# What this task involves
In the records below, find each line holding the word "wfFrom" and copy it.

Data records
● ● ● ● ● ● ●
-- ==== Sys2Proof/Machine/Ops.lean ====
section
/-! DEFINITION. The named operations over the registers, the stacks and RAM, and the ways a core goes on after an
opcode. The hardware takes no exception and returns from none (R240, R244), so no operation for it stands here. -/

namespace Sys2Proof.Machine

/-! ### Nodes -/

/-- Node n. -/
def State.node (s : State) (n : Node) : NodeState := s.nodes[n]

/-- The state with node n replaced. -/
def State.setNode (s : State) (n : Node) (c : NodeState) : State := { s with nodes := s.nodes.set n.val c }

/-- The running core. -/
def State.core (s : State) : NodeState := s.node s.cur

/-- The state with the running core replaced. -/
def State.setCore (s : State) (c : NodeState) : State := s.setNode s.cur c

/-- An opcode that touches the running core alone. -/
def State.onCore (s : State) (f : NodeState → NodeState) : Host.Outcome State Fault Refusal :=
  .next (s.setCore (f s.core))

/-! ### The data stack -/

/-- `dpush(v)` (R24). -/
def NodeState.dpush (c : NodeState) (v : Word) : NodeState :=
  { c with dp := c.dp + 1, ds := c.ds.set (c.dp + 1).val c.s, s := c.t, t := v }

/-- `dpop()` (R25); the value it returns is T of before. -/
def NodeState.dpop (c : NodeState) : NodeState :=
  { c with t := c.s, s := c.ds[c.dp], dp := c.dp - 1 }

/-! ### The return stack -/

/-- `rpush(v)` (R30). -/
def NodeState.rpush (c : NodeState) (v : Word) : NodeState :=
  { c with rp := c.rp + 1, rs := c.rs.set (c.rp + 1).val c.r, r := v }

/-- `rpop()` (R30); the value it returns is R of before. -/
def NodeState.rpop (c : NodeState) : NodeState :=
  { c with r := c.rs[c.rp], rp := c.rp - 1 }

/-- R with its low 10 bits replaced, bits 17:10 kept (R31, R141, R144). -/
def withLow10 (r : Word) (p : PAddr) : Word := setField r 0 p

/-! ### The address incrementer -/

/-- `incr` on a value of at least 9 bits (R71): in RAM and ROM one more within the low 7 bits, in I/O unchanged. -/
def incr {w : Nat} (p : BitVec w) : BitVec w :=
  if p.getLsbD 8 then p
  else (p &&& ~~~(BitVec.ofNat w 0x7F)) ||| ((p + 1) &&& BitVec.ofNat w 0x7F)

/-! ### How a core goes on -/

/-- After an opcode in slot `sl` that leaves control alone: the next slot, and after slot 3 the fetch of the next
word (R108, R415). -/
def NodeState.advance (c : NodeState) (sl : Slot) : NodeState :=
  match sl.next? with
  | some next => { c with slot := next }
  | none => { c with fetching := true }

/-- `pc <- target` (R140): P takes the target, and the core's next step is the fetch, which loads the incremented
address (R14, R73). Every transfer helps a following add (R396, R400), but for one that changes P9 (R401). -/
def NodeState.transfer (c : NodeState) (t : PAddr) : NodeState :=
  { c with p := t, fetching := true, settled := t.getLsbD 9 == c.p.getLsbD 9 }

/-- A conditional branch that is not taken: the next word is fetched from the unchanged P (R108, R145). -/
def NodeState.fallThrough (c : NodeState) : NodeState := { c with fetching := true, settled := true }

/-- P9, the Extended mode bit (R36, R222). -/
def NodeState.extended (c : NodeState) : Bool := c.p.getLsbD 9

/-! ### RAM -/

/-- The word written at a RAM word number since reset; none where nothing has been written. -/
def Ram.read (m : Ram) (k : Nat) : Option Word :=
  match m with
  | [] => none
  | (j, v) :: rest => if j = k then some v else Ram.read rest k

/-- A store to a RAM word. -/
def Ram.write (m : Ram) (k : Nat) (v : Word) : Ram :=
  match m with
  | [] => [(k, v)]
  | (j, u) :: rest =>
    if k < j then (k, v) :: (j, u) :: rest
    else if k = j then (k, v) :: rest
    else (j, u) :: Ram.write rest k v

/-- RAM word numbers strictly rising from `lo` on, all below 64. -/
def Ram.wfFrom (lo : Nat) : Ram → Bool
  | [] => true
  | (j, _) :: rest => decide (lo ≤ j) && decide (j < 64) && Ram.wfFrom (j + 1) rest

/-- The canonical form: word numbers strictly rising, each below 64. A word that nothing has written has no entry and
no value, so no entry can equal what an unlisted word reads as, and equal memories are equal data. -/
def Ram.wf (m : Ram) : Bool := Ram.wfFrom 0 m

/-- The RAM word number of an address of RAM or ROM: bit 6 is not decoded (R61). -/
def wordIndex (a : Addr) : BitVec 6 := a.extractLsb' 0 6

/-- The word that RAM word `k` of node n holds: the word last written there since reset, else a free value (R44,
U7; log entry 4). -/
def State.readRam (s : State) (n : Node) (k : BitVec 6) : Word :=
  match (s.node n).ram.read k.toNat with
  | some v => v
  | none => Config.ramUnwritten s.epoch n k

/-- A store to RAM word `k` of the running core. -/
def State.writeRam (s : State) (k : BitVec 6) (v : Word) : State :=
  s.setCore { s.core with ram := s.core.ram.write k.toNat v }

/-- The word of RAM or ROM that address `a` of node n names: a read of them has no side effect (R66, R76). For an
I/O address, which is no storage, it says nothing. -/
def State.peek (s : State) (n : Node) (a : Addr) : Word :=
  if a.getLsbD 7 then Config.rom n (wordIndex a) else s.readRam n (wordIndex a)

end Sys2Proof.Machine
end

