theorem State.ram_meet {s t : State} {op : MemOp} {sl : Slot} {a : Addr} (h : s.meet op sl a = .next t) (n : Node) :
    (t.node n).ram = (s.node n).ram := by
  rcases State.meet_cases h with ⟨-, -, rfl⟩ | ⟨-, rfl⟩ | ⟨m, -, rfl⟩
  · simp only [State.sleep, State.node_setCore]
    split
    · rename_i e; subst e; rfl
    · rfl
  · simp only [State.pinCompletes, State.node_setNode]
    split
    · rename_i e; subst e; simp
    · rfl
  · exact State.ram_rendezvous s op sl m n

theorem State.ram_portAccess {s t : State} {op : MemOp} {sl : Slot} {a : Addr}
    (h : s.portAccess op sl a = .next t) (n : Node) : (t.node n).ram = (s.node n).ram := by
  rw [State.ram_meet h n]
  rcases State.begun_cases s op a with e | ⟨-, e⟩ <;> rw [e]
  rw [State.node_setCore]
  split
  · rename_i e'; subst e'; rfl
  · rfl

/-- A bus access leaves every RAM as it was, but for a store to a RAM address, which writes one word of the running
core's. -/
theorem State.ram_access {s t : State} {op : MemOp} {sl : Slot} (h : s.access op sl = .next t) (n : Node) :
    (t.node n).ram = (s.node n).ram ∨
      ∃ k : BitVec 6, n = s.cur ∧ op.isStore = true ∧ place s.cur (op.addr s.core) = .ram k ∧
        (t.node n).ram = (s.node n).ram.write k.toNat s.core.t := by
  have hst : ((s.setCore (s.core.touchBus (op.addr s.core))).node n).ram = (s.node n).ram := by
    rw [State.node_setCore]
    split
    · rename_i e; subst e; simp
    · rfl
  rcases State.access_cases h with
    ⟨k, hp, hs, rfl⟩ | ⟨k, hp, hs, rfl⟩ | ⟨k, hp, hs, rfl⟩ | ⟨hp, hs, rfl⟩ | ⟨hp, hs, rfl⟩ | ⟨hp, hs, rfl⟩ |
      ⟨hp, hs, rfl⟩ | ⟨hp, hq⟩
  · by_cases hn : n = s.cur
    · subst hn
      refine .inr ⟨k, rfl, hs, hp, ?_⟩
      simp [State.node_complete, State.writeRam]
    · left
      simp [State.node_complete, State.writeRam, State.node_setCore, hn]
  all_goals left; rw [← hst]
  · rw [State.node_complete]; split
    · rename_i e; subst e; simp
    · rfl
  · rw [State.node_complete]; split
    · rename_i e; subst e; simp
    · rfl
  · obtain ⟨hc, -, -, -, hx⟩ := State.writeIocs_spec (s.setCore (s.core.touchBus (op.addr s.core))) s.cur s.core.t
    have hl : ∀ m, (((s.setCore (s.core.touchBus (op.addr s.core))).latchIocs s.cur s.core.t).node m).ram =
        ((s.setCore (s.core.touchBus (op.addr s.core))).node m).ram := by
      intro m
      simp only [State.latchIocs, State.node_setNode]
      split
      · rename_i e; subst e; rfl
      · rfl
    have hw : ∀ m, (((s.setCore (s.core.touchBus (op.addr s.core))).writeIocs s.cur s.core.t).node m).ram =
        ((s.setCore (s.core.touchBus (op.addr s.core))).node m).ram := by
      intro m
      rcases hx m with ⟨x, e⟩ | ⟨-, hw⟩
      · rw [e]; exact hl m
      · rw [hw.ram]; exact hl m
    simp only [State.cur_setCore, State.core_setCore, NodeState.touchBus_t]
    rw [State.node_complete]
    split
    · rename_i e
      rw [MemOp.finish_ram, ← State.node_cur, ← e]; exact hw n
    · exact hw n
  · rw [State.node_complete]; split
    · rename_i e; subst e; simp
    · rfl
  · have hw : ∀ m, (((s.setCore (s.core.touchBus (op.addr s.core))).writeData s.core.t).node m).ram =
        ((s.setCore (s.core.touchBus (op.addr s.core))).node m).ram := by
      intro m
      unfold State.writeData
      split
      · rw [State.node_setCore]; split
        · rename_i e; subst e; rfl
        · rfl
      · rw [State.node_setCore]; split
        · rename_i e; subst e; rfl
        · rfl
      · rfl
    simp only [State.core_setCore, NodeState.touchBus_t]
    rw [State.node_complete]
    split
    · rename_i e
      rw [MemOp.finish_ram, ← State.node_cur, ← e]; exact hw n
    · exact hw n
  · rw [State.node_complete]; split
    · rename_i e; subst e; simp
    · rfl
  · exact State.ram_portAccess hq n
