-- ==== Sys2Proof/Laws/Step.lean ====
section
/-! SUPPORT. What a step can do to each node, said once: the running node either sleeps in its access or finishes it,
and every other node is untouched but for its pin-wake detector, or finishes the port access it slept in. Statements
about all steps are derived from these lemmas and unfold nothing. -/

namespace Sys2Proof.Machine

/-! ### The address space and the links -/

/-- Bit 8 clear: RAM or ROM (R61). -/
theorem place_memory (n : Node) (a : Addr) (h : a.getLsbD 8 = false) :
    place n a = if a.getLsbD 7 then .rom (wordIndex a) else .ram (wordIndex a) := by
  unfold place
  simp only [h, Bool.not_false, if_true]

theorem place_iocs (n : Node) : place n 0x15D#9 = .iocs := by
  unfold place
  simp

/-- IOCS is at one address (R310). -/
theorem addr_of_place_iocs {n : Node} {a : Addr} (h : place n a = .iocs) : a = 0x15D#9 := by
  unfold place at h
  split at h
  · split at h <;> cases h
  · split at h
    · assumption
    · split at h
      · split at h <;> cases h
      · split at h <;> cases h

/-- DATA is at one address (R331). -/
theorem addr_of_place_data {n : Node} {a : Addr} (h : place n a = .data) : a = 0x141#9 := by
  unfold place at h
  split at h
  · split at h <;> cases h
  · split at h
    · cases h
    · split at h
      · assumption
      · split at h <;> cases h

/-- An address that selects a port is an I/O address (R272). -/
theorem bit8_of_selects {a : Addr} {d : Dir} (h : selects a d = true) : a.getLsbD 8 = true := by
  revert h
  unfold selects
  simp only [Bool.and_eq_true, beq_iff_eq]
  exact fun h => h.1.1

/-- An address that selects a port with a neighbour is a port (R274). -/
theorem place_of_selects {n m : Node} {a : Addr} {d : Dir} (hs : selects a d = true) (hn : neighbour n d = some m) :
    place n a = .port := by
  have h4 : a.extractLsb' 0 4 = 5#4 := by
    revert hs
    unfold selects
    simp only [Bool.and_eq_true, beq_iff_eq]
    exact fun h => h.1.2
  unfold place
  rw [bit8_of_selects hs]
  simp only [Bool.not_true, Bool.false_eq_true, if_false]
  rw [if_neg (by rintro rfl; exact absurd h4 (by decide)), if_neg (by rintro rfl; exact absurd h4 (by decide)),
    if_pos]
  unfold portDefined
  have hmem : d ∈ allDirs.filter (selects a) := by
    rw [List.mem_filter]
    exact ⟨by cases d <;> decide, hs⟩
  revert hmem
  generalize allDirs.filter (selects a) = l
  intro hmem
  match l with
  | [] => simp at hmem
  | [d'] =>
    simp only [List.mem_singleton] at hmem
    subst hmem
    simp [hn]
  | _ :: _ :: _ => rfl

/-- The two ends of a link use one label (R271, R346). -/
theorem neighbour_symm {n m : Node} {d : Dir} (h : neighbour n d = some m) : neighbour m d = some n ∧ m ≠ n := by
  have key : ∀ n m : Node, neighbour n d = some m → neighbour m d = some n ∧ m ≠ n := by cases d <;> decide
  exact key n m h

/-- A node lies in one direction of another. -/
theorem neighbour_inj {n m : Node} {d e : Dir} (h : neighbour n d = some m) (h' : neighbour n e = some m) :
    d = e := by
  have key : ∀ n m : Node, neighbour n d = some m → neighbour n e = some m → d = e := by
    cases d <;> cases e <;> decide
  exact key n m h h'

/-- A direction with a neighbour waits for no pin (R325). -/
theorem wakesFrom_neighbour {n m : Node} {d : Dir} (h : neighbour n d = some m) : wakesFrom n d = false := by
  have key : ∀ n : Node, (neighbour n d).isSome = true → wakesFrom n d = false := by cases d <;> decide
  exact key n (by rw [h]; rfl)

/-! ### Requests -/

theorem MemOp.addr_congr (op : MemOp) {c e : NodeState} (ha : e.a = c.a) (hb : e.b = c.b) (hp : e.p = c.p) :
    op.addr e = op.addr c := by
  cases op <;> simp [MemOp.addr, ha, hb, hp]

/-- A node's requests depend on the access it sleeps in, its pointers and T alone (R273). -/
theorem State.req_congr {s t : State} {n : Node} (hk : (t.node n).blocked = (s.node n).blocked)
    (ht : (t.node n).t = (s.node n).t) (ha : (t.node n).a = (s.node n).a) (hb : (t.node n).b = (s.node n).b)
    (hp : (t.node n).p = (s.node n).p) (d : Dir) : t.req n d = s.req n d := by
  unfold State.req
  simp only [hk, ht, fun op : MemOp => op.addr_congr ha hb hp]

/-- A node that is awake asks for nothing. -/
theorem State.req_awake {s : State} {n : Node} (h : (s.node n).blocked = none) (d : Dir) : s.req n d = .idle := by
  unfold State.req
  rw [h]

theorem State.answers_congr {s t : State} {n : Node} {d : Dir} (h : t.req n d = s.req n d) (store : Bool) :
    t.answers n d store = s.answers n d store := by
  unfold State.answers
  rw [h]

/-- A node that answers sleeps in an access to that port, of the other kind (R279). -/
theorem State.answers_spec {s : State} {m : Node} {d : Dir} {store : Bool} (h : s.answers m d store = true) :
    ∃ op, (s.node m).blocked = some op ∧ selects (op.addr (s.node m)) d = true ∧ op.isStore = !store := by
  unfold State.answers State.req at h
  cases hb : (s.node m).blocked with
  | none => simp [hb] at h
  | some op =>
    refine ⟨op, rfl, ?_⟩
    simp only [hb] at h
    by_cases hc : (selects (op.addr (s.node m)) d && (neighbour m d).isSome) = true
    · rw [if_pos hc] at h
      simp only [Bool.and_eq_true] at hc
      refine ⟨hc.1, ?_⟩
      cases ho : op.isStore <;> simp_all
    · rw [if_neg hc] at h
      simp at h

/-! ### Reading IOCS -/

/-- Every bit of an IOCS read (R311). -/
theorem State.readIocs_bit (s : State) (n : Node) (k : Nat) (hk : k < 18) :
    (s.readIocs n).getLsbD k = (s.iocsBit n k).getD ((Config.iocsFree s.tick).getLsbD k) := by
  have h := BitVec.getLsbD_ofBoolListLE (i := k)
    (bs := (List.range 18).map fun bit => (s.iocsBit n bit).getD ((Config.iocsFree s.tick).getLsbD bit))
  refine Eq.trans h ?_
  interval_cases k <;> rfl

/-! ### What an access does to each node -/

/-- Using the address bus changes a detector of the running core and nothing else (R402). -/
theorem State.node_touch (s : State) (a : Addr) (m : Node) :
    ∃ x, (s.setCore (s.core.touchBus a)).node m = { s.node m with disarmedBy := x } := by
  rw [State.node_setCore]
  split
  · rename_i e
    subst e
    unfold NodeState.touchBus
    split
    · exact ⟨s.core.disarmedBy, rfl⟩
    · exact ⟨none, rfl⟩
  · exact ⟨(s.node m).disarmedBy, rfl⟩

theorem State.req_touch (s : State) (a : Addr) (m : Node) (d : Dir) :
    (s.setCore (s.core.touchBus a)).req m d = s.req m d := by
  obtain ⟨x, hx⟩ := s.node_touch a m
  apply State.req_congr <;> rw [hx]

/-- The chip beside the nodes: an access leaves it alone. -/
theorem State.access_rest {s t : State} {op : MemOp} {sl : Slot} (h : s.access op sl = .next t) :
    t.cur = s.cur ∧ t.agenda = s.agenda ∧ t.tick = s.tick ∧ t.epoch = s.epoch := by
  rcases State.access_cases h with
    ⟨k, -, -, rfl⟩ | ⟨k, -, -, rfl⟩ | ⟨k, -, -, rfl⟩ | ⟨-, -, rfl⟩ | ⟨-, -, rfl⟩ | ⟨-, -, rfl⟩ | ⟨-, -, rfl⟩ | ⟨-, hq⟩
  · exact ⟨rfl, rfl, rfl, rfl⟩
  · exact ⟨rfl, rfl, rfl, rfl⟩
  · exact ⟨rfl, rfl, rfl, rfl⟩
  · obtain ⟨h1, h2, h3, h4, -⟩ :=
      State.writeIocs_spec (s.setCore (s.core.touchBus (op.addr s.core))) s.cur
        (s.setCore (s.core.touchBus (op.addr s.core))).core.t
    exact ⟨h1, h2, h3, h4⟩
  · exact ⟨rfl, rfl, rfl, rfl⟩
  · unfold State.writeData
    split <;> exact ⟨rfl, rfl, rfl, rfl⟩
  · exact ⟨rfl, rfl, rfl, rfl⟩
  · unfold State.portAccess at hq
    rcases State.begun_cases (s.setCore (s.core.touchBus (op.addr s.core))) op (op.addr s.core) with
      e | ⟨-, e⟩ <;> rw [e] at hq <;> rcases State.meet_cases hq with ⟨-, -, rfl⟩ | ⟨-, rfl⟩ | ⟨m, -, rfl⟩ <;>
        exact ⟨rfl, rfl, rfl, rfl⟩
● ● ● ● ● ● ●
# Answer to the exercise
def Ram.wfFrom (lo : Nat) : Ram → Bool
  | (j, _) :: rest => decide (lo ≤ j) && decide (j < 64) && Ram.wfFrom (j + 1) rest
def Ram.wf (m : Ram) : Bool := Ram.wfFrom 0 m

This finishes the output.